Robinson’s alcoholism demonstrates how servitude is humiliating to the human spirit. In his conversations with Karl, he attempts to paint a rosy picture of his life as Brunelda and Delamarche’s servant, but fails to be persuasive at all. He focuses on the highlight of being in Brunelda’s company. Robinson’s crush adds humor to an otherwise bleak situation. Brunelda’s demanding and difficult manner is all too clear to Karl, and he is not as enchanted by her as Robinson is.

Upon realizing Robinson is Brunelda and Delamarche’s servant, Karl’s desire to escape increases. However, Josef Mendel changes Karl’s perspective on servitude: Josef complains about how busy his day is and that he only survives by drinking copious amounts of coffee. Karl looks longingly at Josef’s book and misses when he was a student. However, the neighbor is only able to enjoy books by staying up late at night and spending his days in perpetual exhaustion. Karl initially envies Josef’s situation, but the neighbor convinces him that he is actually better off.

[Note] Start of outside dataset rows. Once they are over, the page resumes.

/-- The operator block (R422 to R428) but for its commands: the fields of PMODE, PWRSTAT, THERM and HCAP, whether the power hold
and the thermal full hold are active, and the seven health counters. -/
structure Oper where
  mode : Nat
  cur : Nat
  result : Nat
  go : Bool
  cool : Bool
  auto : Bool
  pwr : Nat
  holds : Nat
  hold : Bool
  t0 : Nat
  t1 : Nat
  twarn : Nat
  warn : Bool
  trip : Bool
  fullHold : Bool
  /-- TRIP falls while a change is in progress (R426). -/
  tripDue : Bool
  health : Table Health
  hcores : Nat
  hbanks : Nat
  hlines : Nat
  /-- PCMD, PCORE0, PCORE1, PMEM, RXCFG and CALW (R357, R369, R380). -/
  pcmd : Word
  pcore0 : Word
  pcore1 : Word
  pmem : Word
  rxcfg : Word
  calw : Word
  /-- A write of CALW that waits behind a resize (R432). -/
  calwHeld : Option Word
  /-- The promenade calendar: the pavilion of each index (R380). -/
  calendar : Table Nat
  /-- Whether the package across each ring-extension port has joined (R369). -/
  far0 : Bool
  far1 : Bool
  /-- The package resets since manufacture (R419). -/
  resets : Nat
  /-- M0 and M1 of the lodge of each die (R418). -/
  measures : Table (BitVec 256 × BitVec 256)
  /-- A lodge whose firmware failed keeps the package in reset (R421). -/
  inReset : Bool
  deriving DecidableEq, Repr

/-- A watched page (R322, R323): its physical 64 KiB page, and the device and virtual page by which it is watched. -/
structure Watch where
  page : Nat
  pav : Nat
  vd : Nat
  vpage : Nat
  deriving DecidableEq, Repr

/-- A table entry that the TLBs and the walk cache of a terrace hold (R363): for the device (128 for stage 2) of a pavilion, at a level, for the
index bits of an address down to that level; its word and the address that it was read from. -/
structure HeldEntry where
  terrace : Nat
  pav : Nat
  vd : Nat
  level : Nat
  tag : Nat
  word : Word
  place : Nat
  deriving DecidableEq, Repr

/-- An entry of the model's own schedule (log 3): a step that no bundle holds, or the issue of a bundle by the context that runs in
a core. -/
inductive Turn where
  | event (e : Event)
  | issue (core : Nat)
  deriving DecidableEq, Repr

/-- The package. -/
structure State where
  cores : Table Core
  pavs : Table Pav
  oper : Oper
  /-- Interrupts sent to the host: pavilion, device and vector, the oldest first (R346). -/
  msix : List (Nat × Nat × Nat)
  /-- Loaded images by 65,536 × pavilion + handle (R264). -/
  images : Table Image
  /-- Bytes that the device has written in host memory (R353, R419), and read completions: pavilion, device, status and bytes
  (R354). -/
  host : Memory
  reads : List (Nat × Nat × Nat × List Byte)
  /-- The arbiters (R370): the issue slots of core c are arbiter c, the frame engine of core c 128 + c, its promenade outputs
  256 + 2 c + d, HBM4 stack g 512 + g, LP6 group g 516 + g. -/
  arbs : Table Arb
  /-- Ring messages on their way and credits on their way back (R226). -/
  messages : List RingMsg
  credits : List Credit
  /-- What the joined package has sent to the ports, the oldest first, which the next cycle of the core that it goes to takes (R369). -/
  portIn : List PortInput
  /-- The time that packets of this cycle and of those before still take of the hop over the ring-extension ports (R14), by 2 × direction, with 1
  added for what comes in; in forty-seconds of a nanosecond. -/
  portLoad : Table Nat
  /-- The time since the package reset in forty-seconds of a nanosecond, in which a cycle is 30, 35 or 42 by the mode (R19, R20); the slots of the
  calendars of classes 2 to 4 follow it (R370, R423). -/
  time : Nat
  /-- Global memory by device physical address, as every coherent reader sees it (R313, R359). -/
  mem : Memory
  /-- The tag of each 16-byte granule, by address div 16 (R195). -/
  tags : Table Bool
  /-- The metadata word of each watched line, by address div 64 (R323). -/
  lineMeta : Table Nat
  /-- The pages whose lines have metadata words, each with the page by which it is watched (R323). -/
  watched : List Watch
  /-- Poisoned lines (R360). -/
  poison : Table Bool
  /-- The number of the key that a line's data was last written under (R364). -/
  lineKey : Table Nat
  /-- The lines of each L2 slice (R310). -/
  l2 : Table (Table L2Line)
  /-- The home's bytes of a line that is dirty in L2 (R251, R354). -/
  home : Table HomeLine
  /-- Retired L2 lines: slice, set and way (R401). -/
  retired : List (Nat × Nat × Nat)
  /-- The translations that the terraces hold (R363). -/
  tlb : List HeldEntry
  /-- Ways in reclaim, by slice (R383). -/
  reclaims : Table (List Reclaim)
  /-- Granules of 1 GiB and the pavilion each belongs to (R359). -/
  granules : Table Nat
  /-- Owner key indices (R364). -/
  keys : Table KeyEntry
  /-- The number of the next key that a lodge draws (R364). -/
  keySerial : Nat
  /-- The model's own schedule of the steps that come next (log 3). -/
  agenda : List Turn
  /-- The model's own field: the core that issued last (log 3). -/
  focus : Nat
  /-- The model's own field: the number of free values taken (log 7). -/
  freeCtr : Nat
  /-- The model's own field: the waits of contexts so far, by which the choices of R363 are told apart (log 7). -/
  waits : Nat
  /-- The model's own field: the number of the next operation (log 3). -/
  opId : Nat
  deriving DecidableEq, Repr

/-- An operand latch that nothing has written (R28). -/
def Latch.reset : Latch := ⟨.invalid, 0⟩

/-- The port state of a unit after a context starts (R28). -/
def Port.reset : Port := ⟨.reset, .reset, .reset, none, none⟩

/-- The control registers after the reset of a context (R244). -/
def Ctl.reset : Ctl :=
  { fpflags := 0, gbase := 0, tvec := 0, tcause := 0, tepc := 0, tbranch := 0, tbtgt := 0, hndst := 0, memcnt := 0,
    mxfault := 0, sccfg := 0, loopwd := 0, loopsw := 0, loopst := 0, loopcnt := 0, ddgrant := 0, ddstat := 0, ddfault := 0,
    domclk := [], domcnt := [], qosrem := 0 }

/-- The withdrawable state after the reset of a context (R279). -/
def View.reset : View :=
  { s := [], a := [], v := [], p := 1, k := [], mp := [], emptyS := 0, emptyA := 0, emptyV := 0, stack := [], above := [], cf := [],
    ports := [], hports := [], ctl := .reset, looping := false, flights := [], pending := [], region := 0, acquired := [] }

/-- A tile status after reset (R148). -/
def TileStat.reset : TileStat := { state := 0, rcnt := 0, flags := 0, te := false, err := false }

/-- A t tile after the reset of its context (R148; its descriptor by log 4). -/
def Tile.reset : Tile := ⟨0, .reset⟩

At the beginning of the chapter, Karl notices the serene scene of an “open window in an office and an employee sitting at a desk” (148). This fleeting impression may be the source of Karl’s new dream of securing a stable office job. When applying to the Theater of Oklahoma later on, Karl states he was miserable in an office job, adding an additional layer of irony. Though the novel does not detail said job, it is implied that Karl secured it sometime between escaping Delamarche’s apartment and the novel’s end. In this regard, Karl’s idealism and naivete lead him astray once again.

The political rally provides a respite from Karl’s volatile life, but it also offers insight into how people with different ambitions and values see politics. Throngs of people appear on the street in a parade regarding the election of a new judge. Delamarche is clueless as to what is going on; Josef, on the other hand, is attuned to the situation and advises Karl to pay attention to politics.

During the rally, Karl sees the politician’s opponents attacking his supporters, destroying a car headlamp and releasing an “uncertain illumination, whose sudden expansion had the same effect as utter darkness” (173). In this moment of lyrical imagery, Karl’s situation is given light—potential redemption for his suffering.